X-Mailer: Evolution 3.20.3 (3.20.3-1.fc24.1) 
Mime-Version: 1.0
Content-Transfer-Encoding: 8bit
Sender: linux-kernel-owner@vger.kernel.org
List-ID: <linux-kernel.vger.kernel.org>
X-Mailing-List: linux-kernel@vger.kernel.org

On Fri, 2016-07-01 at 10:46 -0700, Dave Hansen wrote:
> The Intel(R) Xeon Phi(TM) Processor x200 Family (codename: Knights
> Landing) has an erratum where a processor thread setting the Accessed
> or Dirty bits may not do so atomically against its checks for the
> Present bit.  This may cause a thread (which is about to page fault)
> to set A and/or D, even though the Present bit had already been
> atomically cleared.

Interesting.... I always wondered where in the Intel docs did it specify
that present was tested atomically with setting of A and D ... I couldn't
find it.

Isn't there a more fundamental issue however that you may actually lose
those bits ? For example if we do an munmap, in zap_pte_range()

We first exchange all the PTEs with 0 with ptep_get_and_clear_full()
and we then transfer D that we just read into the struct page.

We rely on the fact that D will never be set again, what we go it a
"final" D bit. IE. We rely on the fact that a processor either:

   - Has a cached PTE in its TLB with D set, in which case it can still
write to the page until we flush the TLB or

   - Doesn't have a cached PTE in its TLB with D set and so will fail
to do so due to the atomic P check, thus never writing.

With the errata, don't you have a situation where a processor in the second
category will write and set D despite P having been cleared (due to the
race) and thus causing us to miss the transfer of that D to the struct
page and essentially completely miss that the physical page is dirty ?

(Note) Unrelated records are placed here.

/-- R243: entries that a following line may still extend: the run of the same kind grows, or is written and a new one
begins. -/
def logRun (s : State) (es : List ScreeEntry) : State :=
  es.foldl (fun s e =>
    if e.count = 0 then s
    else if s.scree.runs.any (fun a => sameRun a e) then
      { s with scree := { s.scree with runs := s.scree.runs.map (fun a => if sameRun a e then joinRun a e else a) } }
    else { s with scree := { s.scree with runs := s.scree.runs ++ [e] } }) s

/-- Writes the open runs that satisfy `p`. -/
def flushRuns (s : State) (p : ScreeEntry → Bool) : State :=
  let go := s.scree.runs.filter p
  ({ s with scree := { s.scree with runs := s.scree.runs.filter (fun e => !p e) } }).writeEntries go

/-- Every row and column of the module. -/
def wholeLine (s : State) : List LoggedSpan := rowSpans (List.range 16) 0 (s.columns - 1)

/-- The columns of the module that a region covers in a swath, at any sub-sample (R89, R147, R162). -/
def regionCols (s : State) (p : SwathPlan) (g : Region) : Option (Nat × Nat) :=
  if p.layer < g.layer0 || g.layer1 < p.layer then none
  else
    let lo : Int := (256 * g.col0 - p.indexOffset - 224 + 255) / 256
    let hi : Int := (256 * (g.col1 + 1) - p.indexOffset - 33) / 256
    let lo := max 0 lo
    let hi := min ((s.columns : Int) - 1) hi
    if lo ≤ hi && g.line0 ≤ g.line1 then some (lo.toNat, hi.toNat) else none

/-! ## The state window (R155 to R158, R165) -/

/-- Whether a run from a position on, in that position's swath, covers line `n` of a plan. -/
def runCovers (p : SwathPlan) (n : Int) (z : BuildPos) : Bool :=
  z.layer = p.layer && z.swath = p.swath && atOrAfter p.dir n z.line

/-- R165: the epoch of a line that enters the window: the counting squashes that have covered it. -/
def epochOf (s : State) (i : Nat) (p : SwathPlan) (n : Int) : BitVec 8 :=
  BitVec.ofNat 8 ((s.crn.squashed.filter (fun z => bit z.1 i && runCovers p n z.2)).length)

/-- R175: whether a line is marked RETRIED in a ridge when it enters the window. -/
def retriedIn (s : State) (i : Nat) (p : SwathPlan) (n : Int) : Bool :=
  s.crn.retriedRuns.any (fun z => z.1 = i && runCovers p n z.2)

def newLine (s : State) (q : Nat) : Option CLine :=
  (s.swathAt q).map (fun w =>
    let n := planLine w.plan (q - w.firstOrd)
    -- R561: its decision crossing came before the window reached it
    let gone := decide (q < s.crn.decided)
    { ord := q, layer := w.plan.layer, swath := w.plan.swath, line := n,
      ridges := (List.range s.ridgeCount).map (fun i =>
        { st := if gone then 6 else 0, epoch := s.epochOf i w.plan n, retried := s.retriedIn i w.plan n, crc := none, kinds := 0, voids := [],
          slice := none, mismatch := false, held := none }),
      lseq := none, fmap := 0, taken := false, dropped := gone, fromRing := 0, rows := List.replicate 16 .none,
      logged := if gone || s.crn.lateSwath = some (w.plan.layer, w.plan.swath) then s.wholeLine else [],
      closedLinks := [], voidKind := none, voidRidges := 0, groupsOut := [], unsent := [], withheld := 0, early := false, firedIn := 0 })

/-- CRN_OPEN: ordinal of the oldest line not FREE. -/
def oldestOpen (s : State) : Nat :=
  match s.crn.window.find? (fun l => l.ridges.any (fun k => k.st != 7)) with
  | some l => l.ord
  | none => s.windowEnd

/-- R157: the window takes in the planned lines up to 256 ordinals from the oldest line not FREE. -/
def fillWindow (s : State) : State :=
  let lo := s.windowEnd
  let hi := min s.crn.nextOrd (s.oldestOpen + 256)
  { s with crn := { s.crn with window := s.crn.window ++ (List.range (hi - lo)).filterMap (fun k => s.newLine (lo + k)) } }

/-- Every row of the line has had its pulse, or none is due. -/
def rowsDone (l : CLine) : Bool :=
  l.dropped || l.rows.all (fun r => match r with
    | .fired => true
    | .skipped _ => true
    | _ => false)

/-- Every ridge has left TRANSMITTED and the answers to its void orders are in. -/
def lineClosed (s : State) (l : CLine) : Bool :=
  (l.taken || l.dropped) && l.ridges.all (fun k => 5 ≤ k.st) && !s.crn.groups.any (fun g => g.pend.any (fun p => p.1 = l.ord))
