/-- R153: the receiving ridge loads the checkpoint of the line it begins with; the halo belongs to the logical ridge. -/
def receive (s : State) (i q : Nat) : State :=
  let h := (s.ridge i).halo
  (s.rewind i q).updRidge i (fun g => { g with halo := h })

/-- R153: the handover that is due happens at a band boundary, where the checkpoint of the next band's first line may be
written (R138). -/
def tryHandOver (s : State) : State :=
  match s.rdg.leaving with
  | none => s
  | some (i, dest) =>
    match s.ridgeAt i with
    | none => (s.handOver i dest).receive i (s.ridge i).nextOrd
    | some (w, q, n) =>
      if q != bandFirst w n then s
      else if n = planFirst w.plan then (s.handOver i dest).receive i q
      else if s.firstUntx + 112 < q then s
      else ((s.writeCheckpoint i n).handOver i dest).receive i q

/-- R111, R112, R131, R138, R144, R157: the slice of a ridge's next line, when it may be rendered. -/
def slicePosted (s : State) (i : Nat) : State :=
  let s := (s.useNext i).tryHandOver
  match s.ridgeAt i with
  | none => s
  | some (w, q, n) =>
    if (s.ridge i).band != some (bandKey w n) || (s.ridge i).stops.any (fun z => decide (z.ord ≤ q)) then s
    else if s.windowEnd ≤ q then s.raise Src.CRN_STATE_WINDOW_FULL
    else if isCheckpoint w.plan n && s.firstUntx + 112 < q then s
    else if s.haloWaits i q then
      let (v, s) := s.draw
      s.count Reg.RDG_HALO_WAIT (fld v 0 32)
    else
      let s := (s.voidActuators i w q n).voidCached i w n
      if (s.ridge i).nextOrd = q then (((s.renderLine i w q n).useNext i).tryHandOver).beginLine i else s

end State

/-! ## Commands -/

/-- R143: a context posts a record directory. -/
def execRdgPost (w : Nat) (v : Word) (s : State) : Out :=
  whenClocked s (fun s => State.wrote (s.rdgPost w v) w Reg.RDG_POST)

/-- R146: RDG_RETRY restarts the ridges stalled on a context. -/
def execRdgRetry (w x : Nat) (s : State) : Out :=
  whenClocked s (fun s => State.wrote (s.rdgRetry w x false) w Reg.RDG_RETRY)

/-- R148: RDG_RETRY with ABANDON. -/
def execRdgRetryAbandon (w x : Nat) (s : State) : Out :=
  whenClocked s (fun s => State.wrote (s.rdgRetry w x true) w Reg.RDG_RETRY)

/-- R144: a ridge's fetch pass for a band completes. -/
def execBandFetchDone (ridge : Nat) (s : State) : Out :=
  whenReady s (fun s => if ridge < s.ridgeCount then s.bandFetch ridge else s)

/-- R111: a ridge finishes its slice and posts its value. -/
def execSlicePosted (ridge : Nat) (s : State) : Out :=
  whenReady s (fun s => if ridge < s.ridgeCount then s.slicePosted ridge else s)

/-- R131: a neighbour's target dose arrives. -/
def execHaloValue (ridge : Nat) (fromRight : Bool) (row : Nat) (s : State) : Out :=
  whenReady s (fun s => if ridge < s.ridgeCount then (s.haloArrives ridge fromRight row).beginLine ridge else s)

end Sys2Proof.Machine
end

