/-! ## Mode settings at the cornice (R177, R178) -/

/-- Whether a ridge has rendered a line of the window from ordinal `q` on. -/
def renderedFrom (s : State) (q : Nat) : Bool :=
  s.crn.window.any (fun l => q ≤ l.ord && l.ridges.any (fun k => decide (1 ≤ k.st) && decide (k.st ≤ 3)))

/-- Lines of a swath that have had no pulse yet, in firing order: the first, as an ordinal. -/
def firstUnfired (s : State) (w : Swath) : Option Nat :=
  let last := w.firstOrd + planLen w.plan
  match s.crn.window.find? (fun l => w.firstOrd ≤ l.ord && l.ord < last && !rowsDone l) with
  | some l => some l.ord
  | none =>
    let next := max s.windowEnd w.firstOrd
    if next < last then some next else none

/-- R178 step 3, R324: the positions of a swath not yet logged, from its first unfired line on, are withheld as MODE_LATE. -/
def withholdSwath (s : State) (w : Swath) (q : Nat) : State :=
  let last := w.firstOrd + planLen w.plan
  let lines := s.crn.window.filter (fun l => q ≤ l.ord && l.ord < last)
  let (s, es) := lines.foldl (fun (acc : State × List ScreeEntry) l =>
    let (s, e) := acc.1.lineEntries l 9 0 acc.1.wholeLine (some 0xFFFFFFFF)
    (s, acc.2 ++ e)) (s, [])
  let from_ := max q s.windowEnd
  let x := planLine w.plan (from_ - w.firstOrd)
  let y := planLine w.plan (last - 1 - w.firstOrd)
  let rest : List ScreeEntry := if from_ < last then
      [{ kind := 9, ctx := 0, rowmask := 0xFFFF, layer := w.plan.layer, swath := w.plan.swath, firstCol := 0,
         lastCol := s.columns - 1, source := 0, firstLine := min x y, lastLine := max x y, count := 0xFFFFFFFF, seq := 0 }]
    else []
  s.writeEntries (mergeEntries (es ++ rest))

/-- R178 steps 2 and 3, R179, R324: the swath gate of the swath closes at once. -/
def closeSwath (s : State) (w : Swath) : State :=
  match s.firstUnfired w with
  | none => s
  | some q =>
    if s.crn.lateSwath = some (w.plan.layer, w.plan.swath) then s
    else
      let s := ({ s with crn := { s.crn with lateSwath := some (w.plan.layer, w.plan.swath) } }).setCauses (fun c => { c with swgate := true })
      s.withholdSwath w q

/-- R178: what stands in a FIRED_STALE entry of a line: the rows that have fired, in the columns of the ridges whose slices
were sent. -/
def staleLine (l : CLine) : List ScreeEntry :=
  let rows := firedRows l
  let cols := joinSpans (((l.ridges.zipIdx).filter (fun k => k.1.st = 4 || k.1.st = 5 || bit l.firedIn k.2)).map
    (fun k => (4096 * k.2, 4096 * k.2 + 4095)))
  if rows.isEmpty then []
  else cols.map (fun z =>
    { kind := 0x20, ctx := 0, rowmask := maskOf 16 rows, layer := l.layer, swath := l.swath, firstCol := z.1, lastCol := z.2,
      source := 0, firstLine := l.line, lastLine := l.line, count := (rows.map (fun r => sentCount l r z.1 z.2)).sum, seq := 0 })

/-- R178 step 1: the transmitted lines from a setting's activation line on that have fired, those that have left the window
among them.  A pulse that has left counts as fired before its FIRE_ACK arrives (log entry 151). -/
def firedStale (s : State) (p : BuildPos) : State :=
  let past := fun (l : CLine) =>
    swathBefore p.layer p.swath l.layer l.swath || (p.layer = l.layer && p.swath = l.swath &&
      atOrAfter (((s.planOf l.layer l.swath).map SwathPlan.dir).getD 0) l.line p.line)
  let now := s.crn.window.filter (fun l => l.taken && past l)
  let entries := (s.crn.past.filter past ++ now).flatMap staleLine
  -- what has been fired is in no later entry
  let s := now.foldl (fun s l => s.updLine l.ord (fun k =>
    { k with logged := rowSpans (firedRows l) 0 (s.columns - 1) ++ k.logged })) s
  if entries.any (fun e => e.count != 0) then
    ((s.writeEntries (mergeEntries entries)).event Reg.CRN_EVENT 6).raise Src.CRN_FIRED_STALE
  else s

/-- The position just past the last line of a swath, in firing order. -/
def pastSwath (p : SwathPlan) : BuildPos := { layer := p.layer, swath := p.swath, line := planLine p (planLen p) }

/-- R178: a setting that executes with its first governed line before U; `order` names its change. -/
def modeLate (s : State) (order : Nat) (p : BuildPos) : State :=
  let s := (s.event Reg.CRN_EVENT 3).raise Src.CRN_MODE_LATE
  let s := s.firedStale p
  match s.crn.lastTaken with
  | none => s
  | some (l2, s2, _) =>
    let inProgress := s.planned.find? (fun w => w.plan.layer = l2 && w.plan.swath = s2)
    let s := match inProgress with
      | some w => s.closeSwath w
      | none => s
    match s.planOf l2 s2 with
    | none => s
    | some pl =>
      let s := { s with dose := { s.dose with changes := s.dose.changes.map (fun (m : ModeChange) =>
        if m.order = order then { m with moved := some (pastSwath pl) } else m) } }
      match s.planned.find? (fun (w : Swath) => swathBefore l2 s2 w.plan.layer w.plan.swath) with
      | some w => if s.renderedFrom w.firstOrd then s.squash 3 s.allRidges w.firstOrd 0 else s
      | none => s

/-- R176, R177, R324: what a mode setting that has just executed costs. -/
def modeSettles (s : State) (m : ModeChange) : State :=
  match s.settingPlace (ModeChange.ap m) with
  | none => s
  | some (true, _) =>
    let (layer, swath) := match s.crn.lastTaken with
      | some (l, k, _) => (l, k)
      | none => ((ModeChange.ap m).layer, (ModeChange.ap m).swath)
    (s.modeLate m.order (ModeChange.ap m)).report 0 0 swath layer
  | some (false, some q) => if s.renderedFrom q then s.squash 3 s.allRidges q 0 else s
  | some (false, none) => s

/-- R42, R177: a mode setting executes: it joins the changes in stream order. -/
def applySetting (s : State) (ctx afterCairn : Nat) (v : ModeSetting) (p : BuildPos) : State :=
  let m : ModeChange := { ctx := ctx, order := s.dose.nextOrder, afterCairn := afterCairn, setting := v, at_ := p, moved := none }
  ({ s with dose := { s.dose with changes := s.dose.changes ++ [m], nextOrder := s.dose.nextOrder + 1 } }).modeSettles m

/-! ## Line events (R182) -/

/-- R182: a write of CRN_LW_CTRL[x] by context `w`; a condition that holds already is delivered at once (by `settle`). -/
def lwCtrl (s : State) (w x : Nat) (v : BitVec 32) : State × RegResult :=
  if w != x && w != s.super then (s, .perm) else (s.setReg (Reg.CRN_LW_CTRL x) (v &&& 3), .ok)

end State

/-! ## Commands -/

/-- R159: the encoder crosses a line's transmit point. -/
def execTransmitPoint (x : Crossing) (s : State) : Out := whenReady s (fun s => (s.at_ x.t).transmitPoint x.line)

/-- R160: the head link engine takes a line. -/
def execLineTake (s : State) : Out := whenReady s (fun s => s.lineTake)

/-- R182: a context arms a line event. -/
def execCrnLwCtrl (w x : Nat) (v : Word) (s : State) : Out :=
  whenClocked s (fun s =>
    if x = 0 || 64 ≤ x then s
    else
      State.wrote (s.lwCtrl w x v) w (Reg.CRN_LW_CTRL x))

end Sys2Proof.Machine
end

(Leading to memory corruption).

> If the PTE is used for storing a swap index or a NUMA migration index,
> the A bit could be misinterpreted as part of the swap type.  The stray
> bits being set cause a software-cleared PTE to be interpreted as a
> swap entry.  In some cases (like when the swap index ends up being
> for a non-existent swapfile), the kernel detects the stray value
> and WARN()s about it, but there is no guarantee that the kernel can
> always detect it.
> 
> This patch changes the kernel to attempt to ignore those stray bits
> when they get set.  We do this by making our swap PTE format
> completely ignore the A/D bits, and also by ignoring them in our
> pte_none() checks.
> 
> Andi Kleen wrote the original version of this patch.  Dave Hansen
> wrote the later ones.